Referring to fig. 1 to 3, the wearable vital signs monitoring device comprises a cuff 100 and a host 200. The cuff 100 is configured to be worn by a user, and the wearable vital signs monitoring device can be worn on an arm of the user, such as an upper arm. The cuff 100 is provided with an air bag (not shown in the figures, but not affecting the understanding of the technical skill in the art) and an air path connecting structure 110 for connecting the air bag and other components, and after the cuff 100 is worn on the arm of the user, the air bag can be directly or indirectly attached to the blood vessel of the user, so that the change of the blood vessel is transferred to the air bag. The main unit 200 includes a housing 210, a pressurizing device 220, a solenoid valve 230 (which may be another type of electrically controlled exhaust valve), a pressure detecting device 240, a control device 250, and a triggering device 260. The housing 210 includes a top cover 211 and a bottom cover 212, and the top cover 211 is mounted on the bottom cover 212. The pressurizing means 220, the solenoid valve 230, the pressure detecting means 240 and the control means 250 may be installed between the bottom case 212 and the top cover 211, and for example, a mounting bracket may be provided to mount the respective components.

The pressurizing device 220 delivers compressed gas to the air bag. The solenoid valve 230 has one end connected to the air bag and the other end connected to the outside space, such as the atmosphere. The pressure detecting means 240 is used to detect the pressure in the air bag. The pressure detection device 240 is an absolute pressure detection unit or other type of pressure detection device. The electrically controlled exhaust valve may be a solenoid valve 230 or the like. The trigger 260 may be disposed on the top cover 211. The triggering device 260 includes at least one of a physical key, a touch unit, a voice control unit, a motion capture unit, a wireless signal receiving unit, and a wired signal receiving unit. For example, in fig. 1 and 2, the triggering device 260 is a physical button disposed on the top cover 211.

Wherein, when no voltage is applied, the electromagnetic valve 230 is closed, and the airbag is not opened to the atmosphere; when a voltage is applied, the solenoid valve 230 is opened to open the airbag to the atmosphere, and the compressed gas in the airbag is rapidly discharged.

In some embodiments, the top cover 211 also has a transparent portion 2111 for exposing a display device for displaying information. In addition, a voice device may be provided for voice announcement (this approach is also used in other embodiments). In other embodiments, the display device and the triggering device 260 can be integrated into one component, for example, a touch screen.

As shown in fig. 2 and 3, the pneumatic system of the wearable vital signs monitoring device includes an air bag, a pressurizing device 220, a solenoid valve 230 (which may be another type of electrically controlled exhaust valve), and a pressure detecting device 240, which are connected to each other.

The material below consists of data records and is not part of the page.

-- ==== Sys2Proof/Machine/Address.lean ====
section
/-! DEFINITION. The cache address decoder (40_address_decoder.md): combinational, total, raises nothing (R102). -/

namespace Sys2Proof.Machine

/-- The four values of `Decode(a)` (40_address_decoder.md R100). -/
structure AddressFields where
  offset : Offset
  index : Index
  tag : Tag
  blockBase : Addr
  deriving DecidableEq, Repr

/-- `Decode(a)` (40_address_decoder.md R100). -/
def addressFields (a : Addr) : AddressFields :=
  { offset := (a &&& 0x7).setWidth 3
    index := ((a >>> 3) &&& 0x7).setWidth 3
    tag := ((a >>> 6) &&& 0x3FF).setWidth 10
    blockBase := a &&& 0xFFF8 }

/-- `LineBase(t, i)`, the block address of what line i holds with tag t (40_address_decoder.md R106). -/
def lineBase (t : Tag) (i : Index) : Addr := (t.setWidth 16 <<< 6) ||| (i.setWidth 16 <<< 3)

/-- The address of a (tag, index, offset) triple (40_address_decoder.md R105). -/
def addressOf (t : Tag) (i : Index) (off : Offset) : Addr := lineBase t i ||| off.setWidth 16

end Sys2Proof.Machine
end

The pressurizing device 220, the solenoid valve 230, the pressure detecting device 240, and the triggering device 260 are all connected to the control device 250, and transmit information.

In some embodiments, a power module, a display device and a wireless communication device may be further provided. The power module is used to provide power, which may be a rechargeable battery 270 or a power circuit for installing a disposable battery, such as a battery jar for installing a lithium battery or other disposable batteries. The display device and the wireless communication device are also connected to the circuit system. The control device 250 is in signal connection with the wireless communication device, so that the wearable vital sign monitoring device can perform information interaction with other devices, such as a mobile phone, a computer, and the like.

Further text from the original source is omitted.